**Task statement**
Go through the entries below. Copy out every line that contains "setQueue".

[Saved data entries]
───

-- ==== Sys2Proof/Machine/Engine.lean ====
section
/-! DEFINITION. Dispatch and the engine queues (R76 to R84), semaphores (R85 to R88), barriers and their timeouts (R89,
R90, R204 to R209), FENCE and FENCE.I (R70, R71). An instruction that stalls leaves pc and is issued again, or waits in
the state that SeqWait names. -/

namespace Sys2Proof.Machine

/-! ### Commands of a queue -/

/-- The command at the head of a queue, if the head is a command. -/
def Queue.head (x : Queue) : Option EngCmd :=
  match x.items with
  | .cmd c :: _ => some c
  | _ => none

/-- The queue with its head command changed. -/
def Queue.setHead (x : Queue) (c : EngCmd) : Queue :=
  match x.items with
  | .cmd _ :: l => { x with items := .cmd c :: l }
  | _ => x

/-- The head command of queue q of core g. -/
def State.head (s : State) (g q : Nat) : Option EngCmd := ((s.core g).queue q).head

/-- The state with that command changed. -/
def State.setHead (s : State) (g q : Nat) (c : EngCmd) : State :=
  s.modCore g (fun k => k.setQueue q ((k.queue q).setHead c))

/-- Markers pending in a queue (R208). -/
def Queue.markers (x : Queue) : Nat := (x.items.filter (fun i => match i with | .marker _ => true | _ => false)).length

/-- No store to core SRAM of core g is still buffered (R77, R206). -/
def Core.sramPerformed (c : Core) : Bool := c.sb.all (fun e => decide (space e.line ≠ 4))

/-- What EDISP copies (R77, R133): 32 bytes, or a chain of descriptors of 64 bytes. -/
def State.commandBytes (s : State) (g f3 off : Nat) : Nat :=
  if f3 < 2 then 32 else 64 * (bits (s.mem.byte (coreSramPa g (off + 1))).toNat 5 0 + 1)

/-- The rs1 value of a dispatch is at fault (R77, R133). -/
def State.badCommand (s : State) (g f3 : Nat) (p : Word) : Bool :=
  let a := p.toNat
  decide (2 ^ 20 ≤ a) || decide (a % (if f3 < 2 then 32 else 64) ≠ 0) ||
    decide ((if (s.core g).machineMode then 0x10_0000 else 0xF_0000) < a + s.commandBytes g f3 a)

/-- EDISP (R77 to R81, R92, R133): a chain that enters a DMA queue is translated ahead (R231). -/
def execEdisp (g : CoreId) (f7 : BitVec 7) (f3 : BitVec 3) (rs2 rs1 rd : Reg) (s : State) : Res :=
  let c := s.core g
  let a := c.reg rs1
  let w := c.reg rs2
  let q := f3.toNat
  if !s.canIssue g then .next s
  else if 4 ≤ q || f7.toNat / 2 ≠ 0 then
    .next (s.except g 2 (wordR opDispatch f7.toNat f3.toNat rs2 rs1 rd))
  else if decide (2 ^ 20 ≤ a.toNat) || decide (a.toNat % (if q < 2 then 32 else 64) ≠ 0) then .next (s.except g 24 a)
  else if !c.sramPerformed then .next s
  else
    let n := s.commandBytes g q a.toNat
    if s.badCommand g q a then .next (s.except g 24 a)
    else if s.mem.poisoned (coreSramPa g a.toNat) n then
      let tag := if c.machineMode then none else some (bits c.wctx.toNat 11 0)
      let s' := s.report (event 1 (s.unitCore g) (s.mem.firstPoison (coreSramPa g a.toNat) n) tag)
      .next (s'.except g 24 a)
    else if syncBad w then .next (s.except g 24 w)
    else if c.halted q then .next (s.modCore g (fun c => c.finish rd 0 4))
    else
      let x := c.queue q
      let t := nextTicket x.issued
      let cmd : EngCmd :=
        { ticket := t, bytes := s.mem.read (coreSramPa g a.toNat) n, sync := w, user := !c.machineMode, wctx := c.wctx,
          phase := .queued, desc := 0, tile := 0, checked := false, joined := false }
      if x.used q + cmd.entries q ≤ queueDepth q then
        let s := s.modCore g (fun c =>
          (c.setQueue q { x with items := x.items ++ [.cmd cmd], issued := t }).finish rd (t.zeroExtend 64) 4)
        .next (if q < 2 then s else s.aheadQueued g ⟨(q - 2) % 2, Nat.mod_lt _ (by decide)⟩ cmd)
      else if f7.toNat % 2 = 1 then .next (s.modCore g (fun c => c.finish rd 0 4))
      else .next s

───

**Output below**
  s.modCore g (fun k => k.setQueue q ((k.queue q).setHead c))
          (c.setQueue q { x with items := x.items ++ [.cmd cmd], issued := t }).finish rd (t.zeroExtend 64) 4)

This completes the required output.